Here is the difference as you climb the ladder. You face guys with explosive stuff all through the minors, maybe most of all, and ironically, in A ball. But what separates guys as they pitch their way up is command -- the higher they go, the more able are they to hit spots. And by the time you see the big leagues, these are starters who can throw three pitches, and some more than that, for good strikes. [I did not say strikes: I said good strikes.] So you might have seen dudes in A ball who could smoke it or spin it. But you can sit in ambush on those guys for the ones they manage to put over the plate. In AA you might see guys with better command but might only command one or two pitches -- so you eliminate one and square up what you're sitting on. At AAA and higher, and obviously in the bigs, now you've got three pitches some days to worry about. One of those pitches, or two, might be better than the others, but when you're dealing with 90+ velocity that doesn't matter. All he has to do is show it for a strike to make you worry about it. If you've ever seen 90+, you know there is no way to get to it with impact unless you are geared for it -- both for the velocity and the location. In other words, you can be sitting fastball, but you're still going to have to make a choice on location.  If you're a split of a second hesitant -- waiting fastball but worried in the back of your mind about the change or the curve or whatever -- you're not going to do much more than react if you do get the fastball: you're going to be late, and late is no way to make a living. 
 
My point here is that young hitters struggle with pitch sequencing and location more than they struggle with stuff -- they've seen the raw stuff before, but they've not seen guys who can throw multiple pitches for good strikes. And so they find themselves trying to think along, reacting rather than hunting for a pitch. After that all kinds of mechanical things can creep in. Your swing gets slow. Maybe it gets long. Maybe it gets slow and long. Maybe you're not getting up and down in time to recognize the pitch. 
 
It's an approach that JBJ's got to get back to -- hunt the fastball. Until he does that, he's going to struggle.
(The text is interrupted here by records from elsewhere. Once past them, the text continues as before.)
/-- Evaluate the XOFF condition of an account (R327): enter when S ≥ T or H > 0, leave when H = 0 and S ≤ T − XON_OFS. -/
def Core.xoffEval (k : Core) (d l g : Nat) : Core :=
  let f := k.freeCells d
  let s := k.ingS d l g
  let h := k.ingH d l g
  let a := k.td T.BUF_PG_ALPHA (dw d) 0 (l * 8 + g)
  let mask := k.td T.BUF_PORT_XOFF_TX (dw d) 0 l
  if k.losslessPg d l g ∧ ¬ k.inXoff d l g ∧ (overLimit s a f ∨ 0 < h) then
    ((k.tw T.BUF_PORT_XOFF_TX (dw d) 0 l (mask ||| 2 ^ g)).count (dw d) 3 2 (l / 32) 1).pfcDue d l 0
  else if k.inXoff d l g ∧ h = 0 ∧ underLimit s a f (k.td T.BUF_PG_XON_OFS (dw d) 0 (l * 8 + g)) then
    (k.tw T.BUF_PORT_XOFF_TX (dw d) 0 l (mask - (mask &&& 2 ^ g))).pfcDue d l (2 ^ g)
  else k

/-- Set A and H of an ingress account; the shared pool carries the new remainder (R779). -/
def Core.setIngress (k : Core) (d l g a h : Nat) : Core :=
  let m := k.td T.BUF_PG_MIN (dw d) 0 (l * 8 + g)
  let a0 := k.ingA d l g
  let h0 := k.ingH d l g
  let k1 := (k.tw T.BUF_PG_USED (dw d) 0 (l * 8 + g) a).tw T.BUF_PG_HDRM_USED (dw d) 0 (l * 8 + g) h
  let k2 := k1.wr R.BUF_POOL_HDRM_USED_CELLS (dw d) 0 0 (k1.rd R.BUF_POOL_HDRM_USED_CELLS (dw d) 0 0 + h - h0)
  k2.setCarried d (k2.buf.carried.get d + remainder a h m - remainder a0 h0 m)

/-- How an arriving cell is treated (R324). -/
inductive Admit where
  | minimum
  | shared
  | headroom
  /-- Headroom overflow: the rest of a lossless frame is dropped. -/
  | overflow
  /-- A lossy frame is dropped, or the rest of it truncated. -/
  | lossyDrop
  deriving DecidableEq, Repr

/-- The admission decision of R324 for one cell. -/
def Core.admitCell (k : Core) (d l g : Nat) (first : Bool) : Admit :=
  let f := k.freeCells d
  let low := !overLimit (k.ingS d l g) (k.td T.BUF_PG_ALPHA (dw d) 0 (l * 8 + g)) f
  if k.ingA d l g < k.td T.BUF_PG_MIN (dw d) 0 (l * 8 + g) then .minimum
  else if k.losslessPg d l g then
    if low ∧ 0 < f then .shared
    else if k.ingH d l g < k.td T.BUF_PG_HDRM (dw d) 0 (l * 8 + g) then .headroom
    else .overflow
  else if first then (if low ∧ 0 < f then .shared else .lossyDrop)
  else if 0 < f then .shared
  else .lossyDrop

/-- Charge one admitted cell; the account's XOFF condition is evaluated (R327). -/
def Core.chargeCell (k : Core) (d l g : Nat) (a : Admit) : Core :=
  match a with
  | .minimum | .shared => ((k.setIngress d l g (k.ingA d l g + 1) (k.ingH d l g)).xoffEval d l g).count (dw d) 3 0 (l / 32) 1
  | .headroom =>
    (((k.setIngress d l g (k.ingA d l g + 1) (k.ingH d l g + 1)).xoffEval d l g).count (dw d) 3 0 (l / 32) 1).count (dw d) 3 1
      (l / 32) 1
  | .overflow | .lossyDrop => k

/-- Release `n` cells of an ingress account: to the headroom first, then the shared pool, then the minimum (R325). -/
def Core.releaseIngress (k : Core) (d l g n : Nat) : Core :=
  let h := k.ingH d l g
  k.setIngress d l g (k.ingA d l g - n) (h - min h n)

/-- Return `n` cells to an ingress account with no admission test: nothing is charged to headroom (R164). -/
def Core.returnIngress (k : Core) (d l g n : Nat) : Core := k.setIngress d l g (k.ingA d l g + n) (k.ingH d l g)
And when he shows he can mash the fastball, he'll then unlock a better idea of how pitchers will approach him, and be better able to think along, and better control of his mechanics. And that is all he means himself when you hear him talk about being lost, etc. He's got so much coming at him that he's got to clear out the clutter and get back to the basic fundamental approach.  
 
[A case in reverse in Ortiz. The guy isn't hitting 32 dongs because he's just as strong and quick now as he was in 2006. He's doing it because he is an exceptionally smart hitter who knows how guys are currently trying to get him out, and how he has to generate power at 38 in ways he didn't have to at 28. Look at his leg kick now compared to 10 years ago, for instance. Some of those bombs this year? He's completely sold out for the fastball on the hands, because that's the only way he can turn on it. But he also knows it's coming, or has a reasonable guess that it is.]